● **WORK INSTRUCTIONS**: Find the line containing "refusal (decode [0x8A#8, 0x00#8, 0x1E#8, 0x0A#8, 0x01#8])" in the records below. Copy exactly that line and each one after it, ending at the line containing "refusal (decode [0x00#8])", and nothing more.

BEGIN PROVIDED ENTRIES

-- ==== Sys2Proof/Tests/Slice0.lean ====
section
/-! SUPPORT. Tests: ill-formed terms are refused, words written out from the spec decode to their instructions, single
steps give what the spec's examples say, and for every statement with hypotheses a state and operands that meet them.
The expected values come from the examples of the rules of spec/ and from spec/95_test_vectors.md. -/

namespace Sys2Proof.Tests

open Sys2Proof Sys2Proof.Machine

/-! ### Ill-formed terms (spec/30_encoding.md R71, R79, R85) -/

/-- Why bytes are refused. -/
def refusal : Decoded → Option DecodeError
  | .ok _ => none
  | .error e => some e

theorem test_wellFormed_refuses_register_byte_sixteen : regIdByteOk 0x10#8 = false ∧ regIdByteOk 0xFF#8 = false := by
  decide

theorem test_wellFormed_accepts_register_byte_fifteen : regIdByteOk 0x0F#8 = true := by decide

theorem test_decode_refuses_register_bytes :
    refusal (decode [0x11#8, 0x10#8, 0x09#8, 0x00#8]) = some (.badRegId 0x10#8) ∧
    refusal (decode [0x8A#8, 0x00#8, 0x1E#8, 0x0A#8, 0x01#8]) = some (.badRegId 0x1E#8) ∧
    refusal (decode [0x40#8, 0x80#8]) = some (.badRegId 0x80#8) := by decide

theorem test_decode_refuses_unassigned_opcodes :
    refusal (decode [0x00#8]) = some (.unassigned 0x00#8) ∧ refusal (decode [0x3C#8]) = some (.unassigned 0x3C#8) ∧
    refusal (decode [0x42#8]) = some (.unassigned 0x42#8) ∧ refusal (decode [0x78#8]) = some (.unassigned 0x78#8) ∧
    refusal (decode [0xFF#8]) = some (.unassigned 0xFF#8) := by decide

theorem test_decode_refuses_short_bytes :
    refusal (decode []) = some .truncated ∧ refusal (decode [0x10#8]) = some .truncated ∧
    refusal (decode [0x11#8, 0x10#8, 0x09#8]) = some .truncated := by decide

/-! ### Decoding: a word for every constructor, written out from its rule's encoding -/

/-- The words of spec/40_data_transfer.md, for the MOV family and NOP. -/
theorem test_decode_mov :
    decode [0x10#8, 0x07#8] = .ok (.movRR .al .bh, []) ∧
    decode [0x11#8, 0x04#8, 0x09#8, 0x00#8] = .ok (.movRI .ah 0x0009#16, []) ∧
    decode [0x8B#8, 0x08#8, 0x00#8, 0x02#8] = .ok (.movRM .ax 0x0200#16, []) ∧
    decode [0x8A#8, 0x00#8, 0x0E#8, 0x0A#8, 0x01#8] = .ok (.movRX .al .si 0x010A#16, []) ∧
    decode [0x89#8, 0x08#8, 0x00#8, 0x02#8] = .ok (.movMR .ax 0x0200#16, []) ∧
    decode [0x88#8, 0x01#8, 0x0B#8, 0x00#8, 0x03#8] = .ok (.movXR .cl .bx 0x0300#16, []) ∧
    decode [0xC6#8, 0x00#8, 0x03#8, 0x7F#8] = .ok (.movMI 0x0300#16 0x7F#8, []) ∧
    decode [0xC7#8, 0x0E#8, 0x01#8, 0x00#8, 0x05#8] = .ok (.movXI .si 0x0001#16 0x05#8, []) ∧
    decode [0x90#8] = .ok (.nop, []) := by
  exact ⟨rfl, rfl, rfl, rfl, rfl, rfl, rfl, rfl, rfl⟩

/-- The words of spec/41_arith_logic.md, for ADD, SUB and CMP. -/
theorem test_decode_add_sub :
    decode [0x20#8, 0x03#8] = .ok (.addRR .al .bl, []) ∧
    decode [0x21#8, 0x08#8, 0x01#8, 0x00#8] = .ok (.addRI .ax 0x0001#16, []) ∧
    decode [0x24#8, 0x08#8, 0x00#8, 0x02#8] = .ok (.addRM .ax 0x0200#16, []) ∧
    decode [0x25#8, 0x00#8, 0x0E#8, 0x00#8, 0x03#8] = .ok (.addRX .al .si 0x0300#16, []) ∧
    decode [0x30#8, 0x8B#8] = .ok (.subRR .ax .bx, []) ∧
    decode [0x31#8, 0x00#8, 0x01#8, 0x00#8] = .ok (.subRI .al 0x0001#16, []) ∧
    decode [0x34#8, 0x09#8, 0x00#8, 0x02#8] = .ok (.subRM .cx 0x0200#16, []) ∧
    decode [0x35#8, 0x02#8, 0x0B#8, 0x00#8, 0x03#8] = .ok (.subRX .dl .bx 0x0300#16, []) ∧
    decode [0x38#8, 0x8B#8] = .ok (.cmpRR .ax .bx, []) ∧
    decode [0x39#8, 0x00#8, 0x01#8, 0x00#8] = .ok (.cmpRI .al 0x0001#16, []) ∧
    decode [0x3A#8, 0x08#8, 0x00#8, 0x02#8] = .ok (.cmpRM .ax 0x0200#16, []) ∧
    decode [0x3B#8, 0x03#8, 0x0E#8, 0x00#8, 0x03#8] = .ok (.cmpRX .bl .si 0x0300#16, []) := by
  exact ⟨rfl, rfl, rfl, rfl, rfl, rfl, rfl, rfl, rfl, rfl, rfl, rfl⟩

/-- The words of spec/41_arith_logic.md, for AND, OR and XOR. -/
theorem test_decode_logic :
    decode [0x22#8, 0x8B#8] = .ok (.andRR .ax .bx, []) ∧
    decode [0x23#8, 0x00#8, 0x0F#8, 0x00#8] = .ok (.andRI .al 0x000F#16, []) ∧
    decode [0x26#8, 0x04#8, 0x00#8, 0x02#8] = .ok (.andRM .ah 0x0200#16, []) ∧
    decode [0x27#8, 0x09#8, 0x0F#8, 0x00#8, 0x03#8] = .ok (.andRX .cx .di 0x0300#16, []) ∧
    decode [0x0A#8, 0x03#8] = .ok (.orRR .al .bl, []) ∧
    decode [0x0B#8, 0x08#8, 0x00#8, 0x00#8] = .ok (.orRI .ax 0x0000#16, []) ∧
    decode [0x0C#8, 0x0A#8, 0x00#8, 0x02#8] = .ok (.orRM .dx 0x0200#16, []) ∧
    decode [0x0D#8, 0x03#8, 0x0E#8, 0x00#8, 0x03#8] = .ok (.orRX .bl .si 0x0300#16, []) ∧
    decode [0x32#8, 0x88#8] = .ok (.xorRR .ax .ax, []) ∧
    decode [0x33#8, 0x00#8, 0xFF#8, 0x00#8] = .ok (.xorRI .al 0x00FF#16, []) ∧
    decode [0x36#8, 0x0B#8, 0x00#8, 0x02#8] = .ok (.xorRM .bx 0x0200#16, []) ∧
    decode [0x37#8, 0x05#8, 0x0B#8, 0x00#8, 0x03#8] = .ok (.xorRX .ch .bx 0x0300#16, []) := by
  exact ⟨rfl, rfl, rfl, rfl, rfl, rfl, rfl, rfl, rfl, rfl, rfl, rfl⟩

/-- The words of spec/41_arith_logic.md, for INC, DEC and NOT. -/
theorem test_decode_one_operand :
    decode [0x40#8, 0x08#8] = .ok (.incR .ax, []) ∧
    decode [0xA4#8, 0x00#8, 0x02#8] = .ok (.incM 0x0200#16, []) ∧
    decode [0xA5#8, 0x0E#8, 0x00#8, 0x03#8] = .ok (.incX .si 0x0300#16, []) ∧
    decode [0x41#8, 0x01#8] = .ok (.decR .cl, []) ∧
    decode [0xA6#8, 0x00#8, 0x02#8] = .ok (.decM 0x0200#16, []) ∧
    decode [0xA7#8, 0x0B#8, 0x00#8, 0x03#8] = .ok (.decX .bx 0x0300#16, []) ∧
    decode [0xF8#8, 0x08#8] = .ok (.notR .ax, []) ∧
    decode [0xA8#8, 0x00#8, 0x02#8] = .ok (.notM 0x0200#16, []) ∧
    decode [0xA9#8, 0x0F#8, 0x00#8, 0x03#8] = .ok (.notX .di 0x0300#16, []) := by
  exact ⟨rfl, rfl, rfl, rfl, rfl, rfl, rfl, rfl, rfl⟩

END PROVIDED ENTRIES

● **WORKED SOLUTION**:
    refusal (decode [0x8A#8, 0x00#8, 0x1E#8, 0x0A#8, 0x01#8]) = some (.badRegId 0x1E#8) ∧
    refusal (decode [0x40#8, 0x80#8]) = some (.badRegId 0x80#8) := by decide

theorem test_decode_refuses_unassigned_opcodes :
    refusal (decode [0x00#8]) = some (.unassigned 0x00#8) ∧ refusal (decode [0x3C#8]) = some (.unassigned 0x3C#8) ∧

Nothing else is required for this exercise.